Edit to add missing words
I take your points. However, in my view, we are not starting from 0 with our understanding of this disease. We have good definitions of ME/CFS in the Canadian Consensus Criteria, and the International Consensus Criteria.
The Canadian Consensus Criteria (CCC) with 11 world experts, is superior to the Fukuda definition. The Fukuda definition allows more psychiatric signs and symptoms, and PEM is optional, whereas with the CCC, PEM is required, and this criteria emphasizes more physical disability.
I also note that the 2015 Institute of Medicine, now the National Academy of Medicine criteria requires PEM. This body recognized PEM as the hallmark of ME/CFS:
https://www.nap.edu/resource/19012/MECFS_ProposedDiagnosticCriteria.jpg
(The International Consensus Criteria is also superior to Fukuda; I will not comment further here on that criteria:
https://onlinelibrary.wiley.com/doi/full/10.1111/j.1365-2796.2011.02428.x)

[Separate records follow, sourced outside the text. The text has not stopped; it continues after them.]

/-- A node whose conditions hold starts (R144, R147): a mover or neural node first has its outputs' record addresses written,
and starts when those rewrites are complete. -/
def State.crzStart (s : State) (r : NodeRef) : State :=
  match s.cg r.slot with
  | none => s
  | some x =>
    match x.inst r.inst, x.nodes[r.node]? with
    | some i, some n =>
      (match i.nodes[r.node]? with
        | none => s
        | some run =>
          if !s.mayStart x i r.node n run || s.rdB Reg.REL_STATUS 0 || (n.kind == 5 && !s.mailRoom 2) then s
          else if n.kind = 3 then s.startNode r x i n run
          else
            let p := s.cgPt r.slot
            let (prim, outs) := launchHandles n.kind run.launch
            if s.rewriting p outs then s
            else
              let trig := s.rdN (Reg.CRZ_GR_CFG r.slot)
              let trigRec := if fld trig 4 4 = 1 ∨ fld trig 4 4 = 2 then (s.instRecs r.slot x i).headD 0 else 0
              let a := if prim = 0 then some trigRec else (s.entryImage p prim 0xD35C).map fun b => (Desc.ofBytes b).recAddr
              match a with
              | none => (s.crzErr r.slot 0x0409 r.node).nodeFail r 0x0409
              | some a =>
                let s1 := s.setNode r fun m => { m with recA := if run.told then m.recA else a, told := true }
                if run.told || outs.isEmpty then s1.startNode r x i n run
                else outs.foldl (fun s h => s.pushRewrite p h a) s1)
    | _, _ => s

end Sys2Proof.Machine
end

The Canadian Consensus Criteria, pages 9 and 10 advises: " Based on the consensus panels' collective extensive clinical experience diagnosing and/or treating more than twenty thousand (20,000) ME/CFS patients, a working clinical case definition, that encompassed the pattern of positive signs and symptoms of ME/CFS was developed."

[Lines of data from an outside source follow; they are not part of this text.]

/-- Issue the next instruction of Frond `n` if it is of class `cls` and opcode `op`: `body` is its effect on its word. A word
of no instruction fails with 0x0601 whatever was asked; a word of another instruction is left alone. -/
def State.issue (s : State) (n cls op : Nat) (chk : FrondCheck) (body : State → Nat → Nat → Issue) : State :=
  let f := s.tc n
  if !f.issues then s
  else
    let (s1, ok) := s.atWord n
    if !ok then s.issueFail s1 n 0x0605 false
    else
      match (s1.tc n).word with
      | none => s
      | some w =>
        let c := wfld w 0 28 4
        let o := wfld w 0 20 8
        if !knownOp c o then s1.issueFail s1 n 0x0601 false
        else if c ≠ cls ∨ o ≠ op then s
        else
          match body s1 w f.pc with
          | .stall => s
          | .fail s2 code raised => s1.issueFail s2 n code raised
          | .ok s2 next =>
            let s3 := (s2.setTc n { s2.tc n with pc := next % 2 ^ 64 }).wr (Reg.TC_EXEC_PC n) f.pc
            s3.afterCheck n chk

/-- An instruction that only changes its Frond: reserved bits outside `mask` fail with 0x0601. -/
def simpleBody (n mask : Nat) (eff : Frond → Nat → Except Nat Frond) (cnt : State → Nat → State) (s : State) (w pc : Nat) : Issue :=
  if w &&& mask ≠ w then .fail s 0x0601 false
  else
    match eff (s.tc n) w with
    | .error c => .fail s c false
    | .ok f => .ok (cnt (s.setTc n f) w) (pc + 16)

/-! ### Release points (R276, R277) -/

/-- Deliver the releases of Frond `n` whose accesses are all done, in order: local operations go to the flag unit, a remote
signal is sent, or fails with 0x0B04 when its device cannot be reached (R280, R281). -/
def State.pushReleases (s : State) (n : Nat) : Nat → State
  | 0 => s
  | fuel + 1 =>
    let f := s.tc n
    match f.rels with
    | [] => s
    | r :: rs =>
      if !r.needs.isEmpty then s
      else
        let s1 := s.setTc n { f with rels := rs, signalled := true }
        match r.dev with
        | none => State.pushReleases (s1.flagPush r.op) n fuel
        | some d =>
          let pd := s1.physDev d
          if s1.reachable pd then
            State.pushReleases (s1.sendRemote 5 pd r.op.pt (uTc n) r.op.flag 8 (leBytes 4 r.op.flag ++ leBytes 4 r.op.n)) n fuel
          else (s1.err r.op.pt (uTc n) 0x0B04 r.op.flag).frondStop n 0x0B04 true

/-- Access `id` of Frond `n` is done: what waits for it moves on (R277, R278). -/
def State.accessDone (s : State) (n id : Nat) : State :=
  let f := s.tc n
  let f1 := { f with rels := f.rels.map fun (r : Release) => { r with needs := r.needs.filter (· != id) } }
  let own : List (Nat × CopyId) := match f.slot0 with
    | some x => f1.stores.filter fun y => y.2 == x.cid
    | none => []
  let open_ := match f1.fence with
    | some 0 => f1.loads.isEmpty && own.isEmpty
    | some 1 => own.isEmpty
    | some 2 => f1.loads.isEmpty
    | _ => false
  (s.setTc n { f1 with fence := if open_ then none else f1.fence }).pushReleases n (f1.rels.length + 1)

/-! ### The meanings of the operation-level commands -/

/-- R213: registers, tiles and status as an operation starts. -/
def Frond.setUp (f : Frond) (args : List Nat) (entry now : Nat) : Frond :=
  { f with s := (args.zipIdx).foldl (fun t x => Tab.write (fun _ => 0) t x.2 (x.1 % 2 ^ 64)) []
           sBad := [], v := [], vBad := [], acc := [], accInt := [], accBad := [], arith := 0, pc := entry, line := none
           startAt := now, bytes := 0, loads := [], mmas := [], rels := [], digests := [], wait := none, fence := none
           retired := false, signalled := false }

/-- The arguments of a copy (R290, R293, R300, R301). -/
def copyArgs (o : GsOp) (copy larg : Nat) : List Nat :=
  let a := if copy = 1 then o.arg.set 6 o.alt1 else if copy = 2 then o.arg.set 6 o.alt2 else o.arg
  if bitAt o.flags 3 then a.set 7 larg else a

/-- FROND_OP_START (R213, R224, R298): the ready operation in slot 0 starts: its state is set up and its first line read. -/
def execFrondOpStart (n : Fin 32) (s : State) : Res :=
  let f := s.tc n
  match f.slot0 with
  | none => .next s
  | some x =>
    if x.st ≠ 2 ∨ f.itemWait ∨ f.aborting.isSome ∨ f.zeroing ∨ s.rdB Reg.REL_STATUS 0 then .next s
    else
      match s.graphAt x.cid.graph with
      | none => .next s
      | some g =>
        match g.cur with
        | none => .next s
        | some r =>
          let o := g.opAt x.cid.op
          let s1 := (s.progress g.pt).setTc n ({ f with slot0 := some { x with st := 3 } }.setUp (copyArgs o x.cid.copy r.larg) o.entry s.now)
          let late := match g.copyRun x.cid.op x.cid.copy with
            | some c => s.now - c.readyAt
            | none => 0
          let s2 := (if 250 < late then s1.bump Reg.GS_LATE 1 else s1).rcMax Reg.GS_START_MAX late
          let s3 := s2.event (uTc n) 0x01 g.pt 0 x.cid.op o.entry
          let (s4, ok) := s3.fetchLine n o.entry
          .next (if ok then s4 else s4.frondStop n 0x0605 false)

https://www.mefmaction.com/images/stories/Medical/ME-CFS-Consensus-Document.pdf
From the study in large bold print below:
"The findings suggest that both the Canadian and Fukuda et al. case definitions select individuals who are statistically significantly different from psychiatric controls with chronic fatigue, with the Canadian criteria selecting cases with less psychiatric co-morbidity, more physical functional impairment, and more fatigue/weakness, neuropsychiatric, and neurological symptoms."

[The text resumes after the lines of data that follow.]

-- ==== Sys2Proof/Machine/Sha.lean ====
section
/-! DEFINITION. Sys2Proof/Machine/Sha.lean: the hash and key-derivation functions that the spec names (R47, R441, R448, R562):
SHA-256, SHA-384, HMAC-SHA-256 and the counter-mode KDF (assumption 20: their definitions are those of the standards). -/

namespace Sys2Proof.Machine

/-- The number that big-endian bytes hold. -/
def ofBE (bs : List Byte) : Nat := bs.foldl (fun a b => a * 256 + b.toNat) 0

/-- `n` bytes of `v`, most significant first. -/
def beBytes (n v : Nat) : List Byte := (leBytes n v).reverse

/-- Parameters of the SHA-2 function with `w`-bit words: rotations of the two big and the two small sigmas, and the round
constants. -/
structure Sha where
  w : Nat
  big0 : Nat × Nat × Nat
  big1 : Nat × Nat × Nat
  small0 : Nat × Nat × Nat
  small1 : Nat × Nat × Nat
  k : List Nat

/-- Rotate right in `w` bits. -/
def rotr (w n x : Nat) : Nat := x / 2 ^ n + x % 2 ^ n * 2 ^ (w - n)

/-- The big sigma of three rotations. -/
def sigBig (w : Nat) (r : Nat × Nat × Nat) (x : Nat) : Nat := rotr w r.1 x ^^^ rotr w r.2.1 x ^^^ rotr w r.2.2 x

/-- The small sigma of two rotations and a shift. -/
def sigSmall (w : Nat) (r : Nat × Nat × Nat) (x : Nat) : Nat := rotr w r.1 x ^^^ rotr w r.2.1 x ^^^ x / 2 ^ r.2.2

/-- The message schedule, newest word first. -/
def Sha.sched (p : Sha) : Nat → List Nat → List Nat
  | 0, l => l
  | n + 1, l =>
    let x := (sigSmall p.w p.small1 (l.getD 1 0) + l.getD 6 0 + sigSmall p.w p.small0 (l.getD 14 0) + l.getD 15 0) % 2 ^ p.w
    Sha.sched p n (x :: l)

/-- One round. -/
def Sha.round (p : Sha) (v : List Nat) (kw : Nat × Nat) : List Nat :=
  let m := 2 ^ p.w
  let g (i : Nat) := v.getD i 0
  let ch := (g 4 &&& g 5) ^^^ ((m - 1 - g 4) &&& g 6)
  let maj := (g 0 &&& g 1) ^^^ (g 0 &&& g 2) ^^^ (g 1 &&& g 2)
  let t1 := g 7 + sigBig p.w p.big1 (g 4) + ch + kw.1 + kw.2
  let t2 := sigBig p.w p.big0 (g 0) + maj
  [(t1 + t2) % m, g 0, g 1, g 2, (g 3 + t1) % m, g 4, g 5, g 6]

/-- One block. -/
def Sha.block (p : Sha) (h : List Nat) (b : List Byte) : List Nat :=
  let n := p.w / 8
  let ws := (List.range 16).map fun i => ofBE ((b.drop (i * n)).take n)
  let sch := (p.sched (p.k.length - 16) ws.reverse).reverse
  let v := (p.k.zip sch).foldl p.round h
  (h.zip v).map fun x => (x.1 + x.2) % 2 ^ p.w

/-- The padded message: a 1 bit, zeros, and the length in bits in two words. -/
def Sha.pad (p : Sha) (m : List Byte) : List Byte :=
  let blk := 2 * p.w
  let len := p.w / 4
  let z := (2 * blk - (m.length + 1 + len) % blk) % blk
  m ++ [0x80#8] ++ List.replicate z 0#8 ++ beBytes len (8 * m.length)

/-- All blocks. -/
def Sha.run (p : Sha) : Nat → List Nat → List Byte → List Nat
  | 0, h, _ => h
  | n + 1, h, bs => if bs.isEmpty then h else Sha.run p n (p.block h (bs.take (2 * p.w))) (bs.drop (2 * p.w))

/-- The hash of `m` from initial values `iv`. -/
def Sha.hash (p : Sha) (iv : List Nat) (m : List Byte) : List Byte :=
  let x := p.pad m
  (p.run x.length iv x).flatMap (beBytes (p.w / 8))

/-- Round constants of SHA-256. -/
def k256 : List Nat :=
  [0x428a2f98, 0x71374491, 0xb5c0fbcf, 0xe9b5dba5,
   0x3956c25b, 0x59f111f1, 0x923f82a4, 0xab1c5ed5,
   0xd807aa98, 0x12835b01, 0x243185be, 0x550c7dc3,
   0x72be5d74, 0x80deb1fe, 0x9bdc06a7, 0xc19bf174] ++
  [0xe49b69c1, 0xefbe4786, 0xfc19dc6, 0x240ca1cc,
   0x2de92c6f, 0x4a7484aa, 0x5cb0a9dc, 0x76f988da,
   0x983e5152, 0xa831c66d, 0xb00327c8, 0xbf597fc7,
   0xc6e00bf3, 0xd5a79147, 0x6ca6351, 0x14292967] ++
  [0x27b70a85, 0x2e1b2138, 0x4d2c6dfc, 0x53380d13,
   0x650a7354, 0x766a0abb, 0x81c2c92e, 0x92722c85,
   0xa2bfe8a1, 0xa81a664b, 0xc24b8b70, 0xc76c51a3,
   0xd192e819, 0xd6990624, 0xf40e3585, 0x106aa070] ++
  [0x19a4c116, 0x1e376c08, 0x2748774c, 0x34b0bcb5,
   0x391c0cb3, 0x4ed8aa4a, 0x5b9cca4f, 0x682e6ff3,
   0x748f82ee, 0x78a5636f, 0x84c87814, 0x8cc70208,
   0x90befffa, 0xa4506ceb, 0xbef9a3f7, 0xc67178f2]

/-- Round constants of SHA-384. -/
def k512 : List Nat :=
  [0x428a2f98d728ae22, 0x7137449123ef65cd, 0xb5c0fbcfec4d3b2f, 0xe9b5dba58189dbbc,
   0x3956c25bf348b538, 0x59f111f1b605d019, 0x923f82a4af194f9b, 0xab1c5ed5da6d8118,
   0xd807aa98a3030242, 0x12835b0145706fbe, 0x243185be4ee4b28c, 0x550c7dc3d5ffb4e2,
   0x72be5d74f27b896f, 0x80deb1fe3b1696b1, 0x9bdc06a725c71235, 0xc19bf174cf692694] ++
  [0xe49b69c19ef14ad2, 0xefbe4786384f25e3, 0xfc19dc68b8cd5b5, 0x240ca1cc77ac9c65,
   0x2de92c6f592b0275, 0x4a7484aa6ea6e483, 0x5cb0a9dcbd41fbd4, 0x76f988da831153b5,
   0x983e5152ee66dfab, 0xa831c66d2db43210, 0xb00327c898fb213f, 0xbf597fc7beef0ee4,
   0xc6e00bf33da88fc2, 0xd5a79147930aa725, 0x6ca6351e003826f, 0x142929670a0e6e70] ++
  [0x27b70a8546d22ffc, 0x2e1b21385c26c926, 0x4d2c6dfc5ac42aed, 0x53380d139d95b3df,
   0x650a73548baf63de, 0x766a0abb3c77b2a8, 0x81c2c92e47edaee6, 0x92722c851482353b,
   0xa2bfe8a14cf10364, 0xa81a664bbc423001, 0xc24b8b70d0f89791, 0xc76c51a30654be30,
   0xd192e819d6ef5218, 0xd69906245565a910, 0xf40e35855771202a, 0x106aa07032bbd1b8] ++
  [0x19a4c116b8d2d0c8, 0x1e376c085141ab53, 0x2748774cdf8eeb99, 0x34b0bcb5e19b48a8,
   0x391c0cb3c5c95a63, 0x4ed8aa4ae3418acb, 0x5b9cca4f7763e373, 0x682e6ff3d6b2b8a3,
   0x748f82ee5defb2fc, 0x78a5636f43172f60, 0x84c87814a1f0ab72, 0x8cc702081a6439ec,
   0x90befffa23631e28, 0xa4506cebde82bde9, 0xbef9a3f7b2c67915, 0xc67178f2e372532b] ++
  [0xca273eceea26619c, 0xd186b8c721c0c207, 0xeada7dd6cde0eb1e, 0xf57d4f7fee6ed178,
   0x6f067aa72176fba, 0xa637dc5a2c898a6, 0x113f9804bef90dae, 0x1b710b35131c471b,
   0x28db77f523047d84, 0x32caab7b40c72493, 0x3c9ebe0a15c9bebc, 0x431d67c49c100d4c,
   0x4cc5d4becb3e42b6, 0x597f299cfc657e2a, 0x5fcb6fab3ad6faec, 0x6c44198c4a475817]

/-- SHA-256's parameters. -/
def sha2p256 : Sha := ⟨32, (2, 13, 22), (6, 11, 25), (7, 18, 3), (17, 19, 10), k256⟩

/-- SHA-384's parameters. -/
def sha2p512 : Sha := ⟨64, (28, 34, 39), (14, 18, 41), (1, 8, 7), (19, 61, 6), k512⟩

/-- SHA-256. -/
def sha256 (m : List Byte) : List Byte :=
  sha2p256.hash
    [0x6a09e667, 0xbb67ae85, 0x3c6ef372, 0xa54ff53a,
     0x510e527f, 0x9b05688c, 0x1f83d9ab, 0x5be0cd19] m

/-- SHA-384. -/
def sha384 (m : List Byte) : List Byte :=
  (sha2p512.hash
    [0xcbbb9d5dc1059ed8, 0x629a292a367cd507, 0x9159015a3070dd17, 0x152fecd8f70e5939,
     0x67332667ffc00b31, 0x8eb44a8768581511, 0xdb0c2e0d64f98fa7, 0x47b5481dbefa4fa4] m).take 48

/-- HMAC-SHA-256 (R47). -/
def hmac256 (key m : List Byte) : List Byte :=
  let k := if 64 < key.length then sha256 key else key
  let k0 := k ++ List.replicate (64 - k.length) 0#8
  sha256 (k0.map (· ^^^ 0x5C#8) ++ sha256 (k0.map (· ^^^ 0x36#8) ++ m))

/-- The bytes of an ASCII string. -/
def ascii (t : String) : List Byte := t.toList.map fun c => BitVec.ofNat 8 c.toNat

end Sys2Proof.Machine
end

Comparing the Fukuda et al. Criteria and the Canadian Case Definition for Chronic Fatigue Syndrome
Leonard A. Jason
,
Susan R. Torres-Harding
,
Amber Jurgens
&
Jena Helgerson
Pages 37-52 | Received 07 Jun 2003, Accepted 25 Sep 2003, Published online: 04 Dec 2011
https://www.tandfonline.com/doi/abs/10.1300/J092v12n01_03
Authors, Mary Dimmock, and Matthew Lazall-Fairman's document Thirty Years of Disdain, page 154 contains a summary comparison of the various ME/CFS criteria:
https://www.dropbox.com/s/bycueauxmh49z4l/Thirty Years of Disdain - Background.pdf?dl=0
One can see from the chart in the above Dimmock, and Lazall-Fairman document that over time, signs and symptoms have been excluded or included in various criteria. The Holmes criteria in 1988, has more signs of infection than the Fukuda definition which was published in 1994.
For decades our community has been saddled with overly broad criteria, which has blurred the outlines of this illness to such an extent it has become indistinct from burn out, depression, and just everyday fatigue etc. In my opinion we must not accept the continued reliance on case definitions that assign pwME to such diagnoses, nor accept token amounts of research funding.